-- PROVIDED ENTRIES follows --
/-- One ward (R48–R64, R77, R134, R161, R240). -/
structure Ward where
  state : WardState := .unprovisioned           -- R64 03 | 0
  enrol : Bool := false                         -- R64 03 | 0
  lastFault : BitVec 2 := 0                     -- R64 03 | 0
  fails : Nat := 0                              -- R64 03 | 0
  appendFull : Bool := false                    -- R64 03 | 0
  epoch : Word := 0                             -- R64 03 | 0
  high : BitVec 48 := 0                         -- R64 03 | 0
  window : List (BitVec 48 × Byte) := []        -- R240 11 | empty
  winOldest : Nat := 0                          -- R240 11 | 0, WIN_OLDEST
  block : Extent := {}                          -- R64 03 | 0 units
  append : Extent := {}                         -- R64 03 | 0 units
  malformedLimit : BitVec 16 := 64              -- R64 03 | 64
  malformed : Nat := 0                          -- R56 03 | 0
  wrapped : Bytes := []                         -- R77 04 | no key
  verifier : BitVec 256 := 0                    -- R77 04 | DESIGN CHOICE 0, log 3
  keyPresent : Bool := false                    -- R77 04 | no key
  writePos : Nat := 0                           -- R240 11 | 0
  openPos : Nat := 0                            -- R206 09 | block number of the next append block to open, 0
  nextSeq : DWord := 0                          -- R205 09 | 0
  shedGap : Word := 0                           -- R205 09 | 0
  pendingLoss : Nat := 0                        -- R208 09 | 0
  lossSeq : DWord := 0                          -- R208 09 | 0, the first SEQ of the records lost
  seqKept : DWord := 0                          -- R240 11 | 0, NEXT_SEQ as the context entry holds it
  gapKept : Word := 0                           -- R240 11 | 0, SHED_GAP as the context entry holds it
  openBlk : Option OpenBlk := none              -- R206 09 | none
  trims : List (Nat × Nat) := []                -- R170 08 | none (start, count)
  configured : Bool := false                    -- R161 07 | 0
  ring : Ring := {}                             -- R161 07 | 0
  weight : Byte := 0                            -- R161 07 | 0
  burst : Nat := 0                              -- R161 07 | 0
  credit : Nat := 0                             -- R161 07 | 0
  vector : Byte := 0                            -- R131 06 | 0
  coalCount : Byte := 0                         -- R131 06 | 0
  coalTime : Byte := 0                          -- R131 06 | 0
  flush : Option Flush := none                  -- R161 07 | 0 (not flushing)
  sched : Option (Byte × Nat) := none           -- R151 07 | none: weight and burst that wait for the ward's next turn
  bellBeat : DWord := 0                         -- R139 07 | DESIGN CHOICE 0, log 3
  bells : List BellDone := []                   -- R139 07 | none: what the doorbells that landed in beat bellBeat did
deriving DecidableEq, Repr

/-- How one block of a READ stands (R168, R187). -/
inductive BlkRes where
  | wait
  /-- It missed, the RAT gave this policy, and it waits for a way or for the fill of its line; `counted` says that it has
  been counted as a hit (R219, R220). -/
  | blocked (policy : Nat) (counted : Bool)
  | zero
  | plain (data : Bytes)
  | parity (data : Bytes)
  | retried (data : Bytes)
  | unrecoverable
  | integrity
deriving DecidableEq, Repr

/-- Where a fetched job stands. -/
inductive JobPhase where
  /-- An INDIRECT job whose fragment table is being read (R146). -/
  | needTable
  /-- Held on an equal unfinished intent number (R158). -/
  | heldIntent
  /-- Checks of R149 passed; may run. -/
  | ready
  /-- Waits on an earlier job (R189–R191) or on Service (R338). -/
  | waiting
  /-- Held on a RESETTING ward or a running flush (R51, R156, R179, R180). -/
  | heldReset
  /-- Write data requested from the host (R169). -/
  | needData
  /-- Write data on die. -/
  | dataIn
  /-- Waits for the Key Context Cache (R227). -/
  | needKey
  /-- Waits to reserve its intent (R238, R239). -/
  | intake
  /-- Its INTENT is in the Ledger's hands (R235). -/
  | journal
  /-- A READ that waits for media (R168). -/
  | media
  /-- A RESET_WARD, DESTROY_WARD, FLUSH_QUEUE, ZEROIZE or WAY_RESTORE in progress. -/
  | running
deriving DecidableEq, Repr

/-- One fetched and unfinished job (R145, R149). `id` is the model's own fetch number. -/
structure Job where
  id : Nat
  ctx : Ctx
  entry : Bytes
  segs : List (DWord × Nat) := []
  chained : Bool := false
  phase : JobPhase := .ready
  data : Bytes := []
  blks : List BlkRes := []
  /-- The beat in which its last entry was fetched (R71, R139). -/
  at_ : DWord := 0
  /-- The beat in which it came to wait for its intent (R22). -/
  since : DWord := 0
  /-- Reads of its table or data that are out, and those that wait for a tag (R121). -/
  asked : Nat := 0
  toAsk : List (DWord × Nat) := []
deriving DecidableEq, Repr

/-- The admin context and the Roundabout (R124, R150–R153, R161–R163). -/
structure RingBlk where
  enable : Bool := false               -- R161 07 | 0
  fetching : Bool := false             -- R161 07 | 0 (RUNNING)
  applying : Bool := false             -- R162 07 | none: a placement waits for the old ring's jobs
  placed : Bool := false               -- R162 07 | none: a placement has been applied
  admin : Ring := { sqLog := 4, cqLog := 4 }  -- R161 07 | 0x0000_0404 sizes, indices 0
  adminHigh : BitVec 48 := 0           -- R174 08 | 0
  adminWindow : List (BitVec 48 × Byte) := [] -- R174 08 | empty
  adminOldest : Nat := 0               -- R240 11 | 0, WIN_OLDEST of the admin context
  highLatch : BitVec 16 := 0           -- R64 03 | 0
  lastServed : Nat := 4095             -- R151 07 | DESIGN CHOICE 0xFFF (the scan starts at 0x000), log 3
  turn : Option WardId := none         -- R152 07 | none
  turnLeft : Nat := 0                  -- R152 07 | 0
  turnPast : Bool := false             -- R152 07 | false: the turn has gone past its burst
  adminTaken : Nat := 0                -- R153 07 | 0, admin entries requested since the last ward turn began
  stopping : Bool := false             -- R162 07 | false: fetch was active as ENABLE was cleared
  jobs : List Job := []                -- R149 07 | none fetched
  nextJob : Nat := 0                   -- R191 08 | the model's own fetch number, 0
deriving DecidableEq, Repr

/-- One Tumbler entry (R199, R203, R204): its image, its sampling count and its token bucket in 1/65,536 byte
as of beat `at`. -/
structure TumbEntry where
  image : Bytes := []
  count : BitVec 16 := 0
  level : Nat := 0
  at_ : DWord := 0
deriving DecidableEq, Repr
-- PROVIDED ENTRIES concluded --
-- PROVIDED ENTRIES follows --
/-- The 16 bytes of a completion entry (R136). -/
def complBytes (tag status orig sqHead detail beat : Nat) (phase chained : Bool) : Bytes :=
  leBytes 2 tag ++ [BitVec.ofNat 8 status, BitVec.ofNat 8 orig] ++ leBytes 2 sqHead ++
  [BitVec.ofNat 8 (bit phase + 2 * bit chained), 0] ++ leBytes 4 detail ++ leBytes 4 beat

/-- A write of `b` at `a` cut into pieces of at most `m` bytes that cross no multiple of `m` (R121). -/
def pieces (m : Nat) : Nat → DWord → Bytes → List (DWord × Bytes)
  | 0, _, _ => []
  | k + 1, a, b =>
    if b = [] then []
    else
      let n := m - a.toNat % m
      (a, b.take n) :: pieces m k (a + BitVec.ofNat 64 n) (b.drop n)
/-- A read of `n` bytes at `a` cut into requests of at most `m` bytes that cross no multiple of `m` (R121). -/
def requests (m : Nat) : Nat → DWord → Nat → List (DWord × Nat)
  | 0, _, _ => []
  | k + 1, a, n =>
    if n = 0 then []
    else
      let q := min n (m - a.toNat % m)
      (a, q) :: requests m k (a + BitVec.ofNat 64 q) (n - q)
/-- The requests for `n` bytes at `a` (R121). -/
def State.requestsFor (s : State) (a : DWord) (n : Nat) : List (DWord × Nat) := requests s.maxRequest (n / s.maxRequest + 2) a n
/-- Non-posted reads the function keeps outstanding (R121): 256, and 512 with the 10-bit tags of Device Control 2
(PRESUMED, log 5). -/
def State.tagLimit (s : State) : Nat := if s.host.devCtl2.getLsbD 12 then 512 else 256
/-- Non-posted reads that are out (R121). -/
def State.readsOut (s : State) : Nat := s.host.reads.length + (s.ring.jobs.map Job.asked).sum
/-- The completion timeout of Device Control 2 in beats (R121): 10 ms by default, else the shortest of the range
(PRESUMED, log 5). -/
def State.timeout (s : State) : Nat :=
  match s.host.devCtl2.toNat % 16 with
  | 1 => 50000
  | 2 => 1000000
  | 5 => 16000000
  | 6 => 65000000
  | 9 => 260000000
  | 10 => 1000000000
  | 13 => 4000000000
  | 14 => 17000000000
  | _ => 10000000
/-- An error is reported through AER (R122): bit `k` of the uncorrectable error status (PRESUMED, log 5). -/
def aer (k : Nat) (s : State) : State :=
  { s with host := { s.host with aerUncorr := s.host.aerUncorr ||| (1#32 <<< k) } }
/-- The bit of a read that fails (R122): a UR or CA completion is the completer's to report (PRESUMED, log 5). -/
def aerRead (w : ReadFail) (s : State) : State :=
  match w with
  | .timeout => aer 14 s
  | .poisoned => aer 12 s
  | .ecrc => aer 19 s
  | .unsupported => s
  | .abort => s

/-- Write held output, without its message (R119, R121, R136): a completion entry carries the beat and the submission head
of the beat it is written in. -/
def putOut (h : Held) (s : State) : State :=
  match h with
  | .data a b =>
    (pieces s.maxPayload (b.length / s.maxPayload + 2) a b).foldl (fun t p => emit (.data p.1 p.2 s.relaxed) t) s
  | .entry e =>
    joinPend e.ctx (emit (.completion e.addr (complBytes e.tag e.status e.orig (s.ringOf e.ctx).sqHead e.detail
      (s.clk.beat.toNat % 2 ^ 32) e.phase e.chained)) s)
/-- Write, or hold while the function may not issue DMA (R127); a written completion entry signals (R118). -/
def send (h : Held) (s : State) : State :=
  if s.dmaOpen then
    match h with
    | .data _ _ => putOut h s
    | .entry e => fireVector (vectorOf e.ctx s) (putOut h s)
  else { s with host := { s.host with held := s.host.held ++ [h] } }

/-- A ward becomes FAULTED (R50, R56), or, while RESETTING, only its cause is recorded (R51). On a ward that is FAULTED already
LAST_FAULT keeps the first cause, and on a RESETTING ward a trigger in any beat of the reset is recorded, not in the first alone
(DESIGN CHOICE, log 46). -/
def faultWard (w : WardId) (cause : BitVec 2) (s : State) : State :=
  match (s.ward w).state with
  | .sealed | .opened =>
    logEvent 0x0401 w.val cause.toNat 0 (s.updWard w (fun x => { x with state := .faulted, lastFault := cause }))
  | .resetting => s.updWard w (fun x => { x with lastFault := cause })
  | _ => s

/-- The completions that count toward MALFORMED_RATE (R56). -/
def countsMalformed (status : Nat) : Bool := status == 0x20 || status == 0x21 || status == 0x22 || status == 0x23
-- PROVIDED ENTRIES concluded --
-- PROVIDED ENTRIES follows --
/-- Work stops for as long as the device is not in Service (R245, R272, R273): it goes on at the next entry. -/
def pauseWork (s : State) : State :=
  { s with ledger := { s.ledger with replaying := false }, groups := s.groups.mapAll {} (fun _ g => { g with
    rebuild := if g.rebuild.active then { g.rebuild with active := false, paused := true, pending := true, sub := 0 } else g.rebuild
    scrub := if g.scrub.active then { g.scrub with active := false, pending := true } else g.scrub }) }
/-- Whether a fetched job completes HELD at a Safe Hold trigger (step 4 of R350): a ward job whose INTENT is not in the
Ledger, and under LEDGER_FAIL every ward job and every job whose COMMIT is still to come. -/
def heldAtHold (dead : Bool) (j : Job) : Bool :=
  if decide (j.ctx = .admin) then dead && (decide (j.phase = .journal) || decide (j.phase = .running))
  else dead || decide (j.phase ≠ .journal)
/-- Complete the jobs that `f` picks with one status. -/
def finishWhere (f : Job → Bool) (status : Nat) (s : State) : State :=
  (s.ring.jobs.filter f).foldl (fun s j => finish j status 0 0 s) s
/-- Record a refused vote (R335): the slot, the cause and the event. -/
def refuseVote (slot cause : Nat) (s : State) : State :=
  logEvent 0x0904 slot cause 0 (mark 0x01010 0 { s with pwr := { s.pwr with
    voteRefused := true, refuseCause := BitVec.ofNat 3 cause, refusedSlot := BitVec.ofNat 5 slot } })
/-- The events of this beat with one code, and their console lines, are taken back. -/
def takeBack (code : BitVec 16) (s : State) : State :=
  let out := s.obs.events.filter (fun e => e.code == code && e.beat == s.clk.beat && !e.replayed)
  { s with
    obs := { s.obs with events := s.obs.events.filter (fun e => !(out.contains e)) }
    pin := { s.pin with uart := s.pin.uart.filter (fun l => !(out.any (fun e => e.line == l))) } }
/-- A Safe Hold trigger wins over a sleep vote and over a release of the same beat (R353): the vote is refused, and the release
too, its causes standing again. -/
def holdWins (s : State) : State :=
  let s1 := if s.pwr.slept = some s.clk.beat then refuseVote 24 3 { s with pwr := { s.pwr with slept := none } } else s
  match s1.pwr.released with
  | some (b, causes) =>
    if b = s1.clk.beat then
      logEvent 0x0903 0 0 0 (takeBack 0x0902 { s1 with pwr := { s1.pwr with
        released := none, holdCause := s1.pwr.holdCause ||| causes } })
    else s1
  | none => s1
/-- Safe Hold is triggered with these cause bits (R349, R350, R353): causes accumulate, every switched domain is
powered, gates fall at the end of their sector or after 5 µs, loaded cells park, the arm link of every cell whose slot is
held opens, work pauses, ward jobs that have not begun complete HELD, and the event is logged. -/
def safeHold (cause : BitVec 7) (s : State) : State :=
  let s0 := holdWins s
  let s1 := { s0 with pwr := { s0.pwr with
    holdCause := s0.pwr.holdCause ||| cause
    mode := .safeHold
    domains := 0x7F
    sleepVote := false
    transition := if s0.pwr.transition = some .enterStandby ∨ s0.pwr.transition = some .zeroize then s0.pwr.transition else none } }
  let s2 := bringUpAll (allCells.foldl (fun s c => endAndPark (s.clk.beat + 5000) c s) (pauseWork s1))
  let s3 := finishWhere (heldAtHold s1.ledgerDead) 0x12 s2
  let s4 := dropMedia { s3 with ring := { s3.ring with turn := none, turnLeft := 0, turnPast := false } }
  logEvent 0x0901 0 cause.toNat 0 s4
-- PROVIDED ENTRIES concluded --
GOAL OF THE EXERCISE: Only the lines above from the one with "shedGap : Word" up to and including the one with "openBlk : Option" should be repeated, exactly as written.

WRITTEN ANSWER:
  shedGap : Word := 0                           -- R205 09 | 0
  pendingLoss : Nat := 0                        -- R208 09 | 0
  lossSeq : DWord := 0                          -- R208 09 | 0, the first SEQ of the records lost
  seqKept : DWord := 0                          -- R240 11 | 0, NEXT_SEQ as the context entry holds it
  gapKept : Word := 0                           -- R240 11 | 0, SHED_GAP as the context entry holds it
  openBlk : Option OpenBlk := none              -- R206 09 | none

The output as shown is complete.